**Data excerpts:**
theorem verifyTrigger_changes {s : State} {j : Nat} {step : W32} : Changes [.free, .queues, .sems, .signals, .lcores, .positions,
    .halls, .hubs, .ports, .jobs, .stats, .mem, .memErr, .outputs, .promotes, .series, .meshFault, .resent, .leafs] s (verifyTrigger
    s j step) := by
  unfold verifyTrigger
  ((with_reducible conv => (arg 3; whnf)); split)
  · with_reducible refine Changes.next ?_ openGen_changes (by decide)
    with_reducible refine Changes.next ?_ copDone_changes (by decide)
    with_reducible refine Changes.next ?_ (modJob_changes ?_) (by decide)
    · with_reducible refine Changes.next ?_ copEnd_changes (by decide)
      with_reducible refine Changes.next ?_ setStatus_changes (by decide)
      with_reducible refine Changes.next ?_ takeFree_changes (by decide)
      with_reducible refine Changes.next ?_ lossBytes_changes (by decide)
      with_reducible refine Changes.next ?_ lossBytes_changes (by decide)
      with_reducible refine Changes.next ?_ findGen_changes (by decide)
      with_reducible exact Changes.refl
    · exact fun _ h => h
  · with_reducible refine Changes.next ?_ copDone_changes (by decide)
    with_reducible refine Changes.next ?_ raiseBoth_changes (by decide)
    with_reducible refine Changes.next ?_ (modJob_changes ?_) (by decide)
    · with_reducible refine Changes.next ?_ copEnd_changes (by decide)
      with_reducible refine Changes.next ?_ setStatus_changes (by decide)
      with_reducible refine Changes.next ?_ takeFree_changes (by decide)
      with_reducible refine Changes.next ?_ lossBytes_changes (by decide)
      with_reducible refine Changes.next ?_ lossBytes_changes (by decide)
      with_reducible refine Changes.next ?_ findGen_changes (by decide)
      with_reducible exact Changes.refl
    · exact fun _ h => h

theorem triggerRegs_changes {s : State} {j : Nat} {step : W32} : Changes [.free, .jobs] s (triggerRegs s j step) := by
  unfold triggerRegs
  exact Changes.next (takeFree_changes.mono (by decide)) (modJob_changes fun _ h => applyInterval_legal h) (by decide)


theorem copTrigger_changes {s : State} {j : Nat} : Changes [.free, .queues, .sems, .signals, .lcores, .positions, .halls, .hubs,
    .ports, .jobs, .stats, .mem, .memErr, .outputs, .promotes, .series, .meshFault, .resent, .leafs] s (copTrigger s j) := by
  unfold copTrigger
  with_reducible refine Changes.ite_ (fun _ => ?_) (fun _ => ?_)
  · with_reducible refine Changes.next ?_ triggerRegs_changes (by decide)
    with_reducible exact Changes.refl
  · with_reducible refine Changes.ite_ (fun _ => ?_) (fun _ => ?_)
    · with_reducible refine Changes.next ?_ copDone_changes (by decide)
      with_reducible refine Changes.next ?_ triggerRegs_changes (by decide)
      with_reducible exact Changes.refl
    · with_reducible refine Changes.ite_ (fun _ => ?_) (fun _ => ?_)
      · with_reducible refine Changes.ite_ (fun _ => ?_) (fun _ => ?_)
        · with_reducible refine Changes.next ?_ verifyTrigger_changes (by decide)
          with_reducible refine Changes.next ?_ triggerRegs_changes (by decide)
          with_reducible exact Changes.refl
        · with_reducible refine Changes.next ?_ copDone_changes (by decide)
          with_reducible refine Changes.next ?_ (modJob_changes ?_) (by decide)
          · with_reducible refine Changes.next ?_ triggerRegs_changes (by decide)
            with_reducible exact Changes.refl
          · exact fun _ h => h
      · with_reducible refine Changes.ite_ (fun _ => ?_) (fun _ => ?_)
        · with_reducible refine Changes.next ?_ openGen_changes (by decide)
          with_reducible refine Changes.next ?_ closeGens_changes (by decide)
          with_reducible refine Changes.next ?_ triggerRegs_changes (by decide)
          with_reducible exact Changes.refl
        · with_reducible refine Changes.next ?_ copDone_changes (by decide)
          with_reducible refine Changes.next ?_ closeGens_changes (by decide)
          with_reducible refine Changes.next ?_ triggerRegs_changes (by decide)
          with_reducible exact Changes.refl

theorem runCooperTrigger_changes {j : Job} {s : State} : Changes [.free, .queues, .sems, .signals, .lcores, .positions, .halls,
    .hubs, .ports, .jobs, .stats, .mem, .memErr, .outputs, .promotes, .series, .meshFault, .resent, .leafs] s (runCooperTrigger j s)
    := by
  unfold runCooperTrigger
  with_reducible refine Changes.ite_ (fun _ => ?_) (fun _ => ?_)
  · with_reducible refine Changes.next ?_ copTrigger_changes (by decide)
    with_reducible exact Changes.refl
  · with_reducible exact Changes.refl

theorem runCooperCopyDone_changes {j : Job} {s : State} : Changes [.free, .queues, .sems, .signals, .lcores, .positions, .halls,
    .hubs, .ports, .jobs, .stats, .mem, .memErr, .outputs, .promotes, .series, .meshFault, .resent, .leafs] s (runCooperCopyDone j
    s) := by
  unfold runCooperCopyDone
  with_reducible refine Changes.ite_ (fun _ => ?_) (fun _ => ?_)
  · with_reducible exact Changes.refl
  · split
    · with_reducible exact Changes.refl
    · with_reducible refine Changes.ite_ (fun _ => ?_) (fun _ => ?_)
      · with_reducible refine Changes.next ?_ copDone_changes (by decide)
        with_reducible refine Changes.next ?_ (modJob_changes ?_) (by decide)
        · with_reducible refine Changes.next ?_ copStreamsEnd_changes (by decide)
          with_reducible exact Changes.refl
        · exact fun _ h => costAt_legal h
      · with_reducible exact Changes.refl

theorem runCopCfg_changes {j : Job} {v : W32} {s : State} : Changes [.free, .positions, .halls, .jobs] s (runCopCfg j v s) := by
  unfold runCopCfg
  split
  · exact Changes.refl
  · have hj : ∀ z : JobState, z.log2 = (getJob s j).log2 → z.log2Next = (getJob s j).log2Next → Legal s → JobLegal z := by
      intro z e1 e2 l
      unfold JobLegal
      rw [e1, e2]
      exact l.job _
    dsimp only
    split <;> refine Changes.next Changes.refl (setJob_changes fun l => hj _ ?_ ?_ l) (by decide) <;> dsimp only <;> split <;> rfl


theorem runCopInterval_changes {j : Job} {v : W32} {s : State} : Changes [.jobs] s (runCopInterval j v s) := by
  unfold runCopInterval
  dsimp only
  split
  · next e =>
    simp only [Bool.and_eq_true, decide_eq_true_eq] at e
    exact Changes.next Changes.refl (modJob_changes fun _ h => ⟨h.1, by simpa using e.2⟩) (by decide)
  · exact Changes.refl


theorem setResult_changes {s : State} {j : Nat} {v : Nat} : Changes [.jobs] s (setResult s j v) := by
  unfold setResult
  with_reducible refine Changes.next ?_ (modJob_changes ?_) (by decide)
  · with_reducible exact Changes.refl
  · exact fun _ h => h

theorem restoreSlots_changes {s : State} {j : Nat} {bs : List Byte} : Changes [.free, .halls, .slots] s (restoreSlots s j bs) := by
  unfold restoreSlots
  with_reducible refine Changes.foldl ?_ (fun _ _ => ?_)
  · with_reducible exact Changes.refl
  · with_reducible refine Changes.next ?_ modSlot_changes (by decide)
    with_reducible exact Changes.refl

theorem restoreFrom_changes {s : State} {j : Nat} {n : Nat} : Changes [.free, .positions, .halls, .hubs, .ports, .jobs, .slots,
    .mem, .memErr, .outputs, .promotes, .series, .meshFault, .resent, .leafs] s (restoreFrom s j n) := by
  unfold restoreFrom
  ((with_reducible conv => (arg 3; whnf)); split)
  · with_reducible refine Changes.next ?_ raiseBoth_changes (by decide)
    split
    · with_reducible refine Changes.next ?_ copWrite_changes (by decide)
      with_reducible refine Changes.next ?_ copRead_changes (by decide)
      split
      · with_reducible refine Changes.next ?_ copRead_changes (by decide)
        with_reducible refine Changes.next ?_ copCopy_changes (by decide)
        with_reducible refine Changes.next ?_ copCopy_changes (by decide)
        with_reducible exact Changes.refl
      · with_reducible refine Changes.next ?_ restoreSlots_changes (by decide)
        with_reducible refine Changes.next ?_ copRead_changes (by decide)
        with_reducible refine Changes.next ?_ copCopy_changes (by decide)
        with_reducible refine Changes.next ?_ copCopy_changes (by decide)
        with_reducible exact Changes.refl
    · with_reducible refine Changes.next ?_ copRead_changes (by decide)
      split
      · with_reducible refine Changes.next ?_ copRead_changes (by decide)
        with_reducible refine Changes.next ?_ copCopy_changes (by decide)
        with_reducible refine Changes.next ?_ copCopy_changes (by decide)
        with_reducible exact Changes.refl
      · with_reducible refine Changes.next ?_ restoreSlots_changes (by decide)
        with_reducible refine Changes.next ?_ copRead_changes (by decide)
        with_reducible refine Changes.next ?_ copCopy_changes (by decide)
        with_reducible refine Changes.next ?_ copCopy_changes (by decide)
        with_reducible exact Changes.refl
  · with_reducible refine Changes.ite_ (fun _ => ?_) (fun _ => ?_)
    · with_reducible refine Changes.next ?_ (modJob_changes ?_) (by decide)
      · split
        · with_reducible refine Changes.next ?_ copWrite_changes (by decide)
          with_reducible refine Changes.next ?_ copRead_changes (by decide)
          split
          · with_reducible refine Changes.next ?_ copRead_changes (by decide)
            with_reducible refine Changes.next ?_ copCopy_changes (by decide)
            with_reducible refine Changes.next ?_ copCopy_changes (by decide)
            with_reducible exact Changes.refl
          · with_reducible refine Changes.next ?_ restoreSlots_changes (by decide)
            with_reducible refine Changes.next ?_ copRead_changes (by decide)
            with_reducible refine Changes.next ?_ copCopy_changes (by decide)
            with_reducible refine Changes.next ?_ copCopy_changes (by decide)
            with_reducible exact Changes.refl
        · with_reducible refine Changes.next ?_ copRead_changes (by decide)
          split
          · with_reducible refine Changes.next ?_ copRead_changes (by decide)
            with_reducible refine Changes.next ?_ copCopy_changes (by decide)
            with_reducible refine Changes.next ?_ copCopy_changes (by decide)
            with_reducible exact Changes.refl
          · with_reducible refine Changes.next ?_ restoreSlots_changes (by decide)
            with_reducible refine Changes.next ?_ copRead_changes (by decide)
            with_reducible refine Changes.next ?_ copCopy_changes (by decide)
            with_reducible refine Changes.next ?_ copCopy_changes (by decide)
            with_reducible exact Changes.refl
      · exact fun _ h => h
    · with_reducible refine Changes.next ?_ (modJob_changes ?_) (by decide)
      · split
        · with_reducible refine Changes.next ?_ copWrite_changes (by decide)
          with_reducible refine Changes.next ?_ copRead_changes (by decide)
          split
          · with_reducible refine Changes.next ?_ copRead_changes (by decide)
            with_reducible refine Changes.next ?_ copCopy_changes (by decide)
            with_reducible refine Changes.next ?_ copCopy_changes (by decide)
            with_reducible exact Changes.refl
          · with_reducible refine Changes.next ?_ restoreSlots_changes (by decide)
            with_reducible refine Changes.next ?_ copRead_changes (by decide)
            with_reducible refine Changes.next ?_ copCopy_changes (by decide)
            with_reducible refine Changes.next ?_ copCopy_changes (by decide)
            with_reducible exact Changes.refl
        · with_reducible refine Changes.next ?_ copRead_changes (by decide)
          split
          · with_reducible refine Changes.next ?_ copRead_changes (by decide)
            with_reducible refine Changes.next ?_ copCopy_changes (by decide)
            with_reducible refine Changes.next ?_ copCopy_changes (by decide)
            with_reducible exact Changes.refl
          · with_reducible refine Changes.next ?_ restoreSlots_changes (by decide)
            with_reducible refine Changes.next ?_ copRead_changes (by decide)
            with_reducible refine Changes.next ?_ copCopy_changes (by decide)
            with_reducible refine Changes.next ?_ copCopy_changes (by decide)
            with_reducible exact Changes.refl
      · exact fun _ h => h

**About this exercise:** Take each line above that contains "dsimp" and copy it out.

**Task solution:**
    dsimp only
    split <;> refine Changes.next Changes.refl (setJob_changes fun l => hj _ ?_ ?_ l) (by decide) <;> dsimp only <;> split <;> rfl
  dsimp only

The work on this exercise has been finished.